Skip to content
  • Patrick Steinhardt's avatar
    git: Speed up git-upload-pack(1) via new bitmap boundary traversal · 678fcadf
    Patrick Steinhardt authored
    During packfile negotiation, git-upload-pack(1) needs to figure out
    which objects to send to the client side. This is done by separating the
    object graph into two sets:
    
        - "Haves" are objects that the client already has available locally
          and that the server thus does not need to send.
    
        - "Wants" are objects that the clients wants to fetch.
    
    The set of objects that git-upload-pack(1) needs to send is then the set
    of wants with all haves excluded. The naive way to figure this out is to
    walk through both of these sets and paint the objects accordingly.

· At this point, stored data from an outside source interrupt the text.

/-- EXCL_ALL for objects whose every PANNABLE loudspeaker is excluded (R447). -/
def Dev.exclAll (d : Dev) : Dev :=
  match d.render.selected with
  | none => d
  | some n =>
    (d.render.objs.filter (fun e => e.2.set.enable && !e.2.told && ((d.spkBank n).allowed e.2.set.excl).isEmpty)).foldl (fun (d : Dev) e =>
      ((d.setObj e.1 { e.2 with told := true }).inc pgRender 0x088).renderEvent 1 e.1 0) d

/-- Interpolation and crossfades one block further. -/
def RObj.advance (o : RObj) : RObj :=
  let n := o.n + 32
  if o.len ≤ n then { o with from_ := o.target, n := 0, len := 0, old := none } else { o with n := n, old := none }

/-- Bytes of tail taps streamed for a block (R461). -/
def Dev.tailBytes (d : Dev) : Nat := sumN (d.render.chains.map (fun e => (tapCharge e.2.taps.length - 1024) / 4))

/-- Stage 3 of a block (R416 to R420, R453): the sinks of objects, scenes and loudspeakers as the router summed them; the answer gives
each SPK_OUT. While the renderer is neither RUNNING nor fading out, its inputs are discarded. -/
def Dev.renderBlock (d : Dev) (n0 : Nat) (objIn hoaIn spkIn : Nat → List Int) : Dev × (Nat → List Int) :=
  if !(d.render.running || d.render.fadeOut) then
    ({ d with render := { d.render with
        trim := signed 32 (fld (d.reg pgRender 0x070) 0 32)
        mute := d.spkSet 0x100
        bypass := d.spkSet 0x140
        oldBank := none
        oldDec := []
        objs := tabMapD {} d.render.objs (fun _ o => { o with old := none })
        chains := tabMapD {} d.render.chains (fun _ x => { x with oldOut := none, oldTaps := none }) } }, fun _ => zeroBlock)
  else
    let d := d.exclAll
    let terms := d.pannedTerms objIn
    let one (s : Nat) : Chain × List Int × Nat :=
      let bus := storeBlock (dotBlock ((terms.filter (fun t => t.1 == s)).map (fun t => (t.2.1, t.2.2))))
      let scenes := dotBlock (d.sceneTerms s hoaIn)
      let sum := (List.range 32).map (fun n => samp bus.1 n + samp scenes n + samp (spkIn s) n)
      let r := d.chainBlock s n0 sum
      let w := if d.render.fadeIn then blockB 0 else if d.render.fadeOut then blockA 0 else []
      (r.1, if w.isEmpty then r.2.1 else (List.range 32).map (fun n => mulQ60 (samp r.2.1 n) (samp w n)), r.2.2 + bus.2)
    let all := (List.range 512).map one
    let d := all.zipIdx.foldl (fun (d : Dev) e => (d.setChain e.2 e.1.1).renderSat e.1.2.2 e.2) d
    let d := { d with render := { d.render with
      fadeIn := false
      fadeOut := false
      oldBank := none
      oldDec := []
      objs := tabMapD {} d.render.objs (fun _ o => o.advance)
      trim := signed 32 (fld (d.reg pgRender 0x070) 0 32)
      mute := d.spkSet 0x100
      bypass := d.spkSet 0x140 } }
    ((d.inc pgRender 0x078).bump pgRender 0x0A0 d.tailBytes, fun s => ((all[s]?).map (fun e => e.2.1)).getD zeroBlock)

/-- The page is READY, and ACTIVE while the renderer is RUNNING (R466). -/
def Dev.renderState (d : Dev) : PState := if d.render.running then .active else .ready

/-- RENDER registers read at the time of the read. -/
def Dev.renderRead (d : Dev) (off : Nat) : Option Word :=
  match off with
  | 0x048 => some (fmk 0 2 d.renderCode ||| fmk 2 2 (d.bankCode 0) ||| fmk 4 2 (d.bankCode 1) ||| fmk 8 1 (d.render.selected.getD 0) |||
      (match d.render.selected with
        | some n => fmk 16 10 (d.spkBank n).spks.length ||| fmk 32 11 (d.spkBank n).tris.length
        | none => 0) |||
      fmk 48 11 (d.render.objs.filter (fun e => e.2.set.enable)).length)
  | 0x050 => some (fmk 0 23 d.tapsUsed ||| fmk 32 23 (4194304 - d.tapsUsed))
  | _ => none

end Sys2Proof.Machine
end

This
    can be quite expensive though as history and thus the amount of objects
    that need to be painted grows.
    
    Git has thus introduced bitmaps which are generated for a subset of the
    commits. For any such commit, the bitmap will immediately identify all
    objects that are transitively reachable from that specific commit. So as
    soon as we hit such a commit that has an associated bitmap, we can abort
    the graph walk as we already know transatively reachable objects from
    thereon.
    
    The current algorithm that's used by Git does not perform well though in
    repositories that have sparse bitmap coverage of commits, which is the
    case especially in large monorepositories with many references. The
    chance that any such bitmap is going to be beneficial diminishes as it
    becomes less likely that we eventually hit the bitmapped objects. The
    consequence is that the bitmap walk is oftentimes slower than the normal
    walk in such cases.
    
    To address the issue, Git has introduced a new algorithm in commit
    b0afdce5da (pack-bitmap.c: use commit boundary during bitmap traversal,
    2023-05-08). Instead of biulding up a complete bitmap first, the new
    algorithm only starts to build up bitmaps when the boundary between
    haves and wants is hit. This reduces the overhead of bitmaps by just
    building up bitmap coverage when required.
    
    This new algorithm has the downside that it's not exact anymore and may
    thus lead to too many objects being sent over the wire. This is not a
    huge problem in general though, as the normal non-bitmapped walk already
    has the same property. This is traded in for increased performance
    though especially in the case where there are many haves and only a few
    wants.
    
    This commit enables the new traversal for git-upload-pack(1), which does
    exactly such a large reachability check via `git rev-list --not --all`
    in its connectivity check. It's not yet clear whether this will indeed
    result in a speedup, but by putting this behind a feature flag we should
    be in a good position to test.
    
    [1]: https://github.blog/2023-08-21-highlights-from-git-2-42/#faster-object-traversals-with-bitmaps
    678fcadf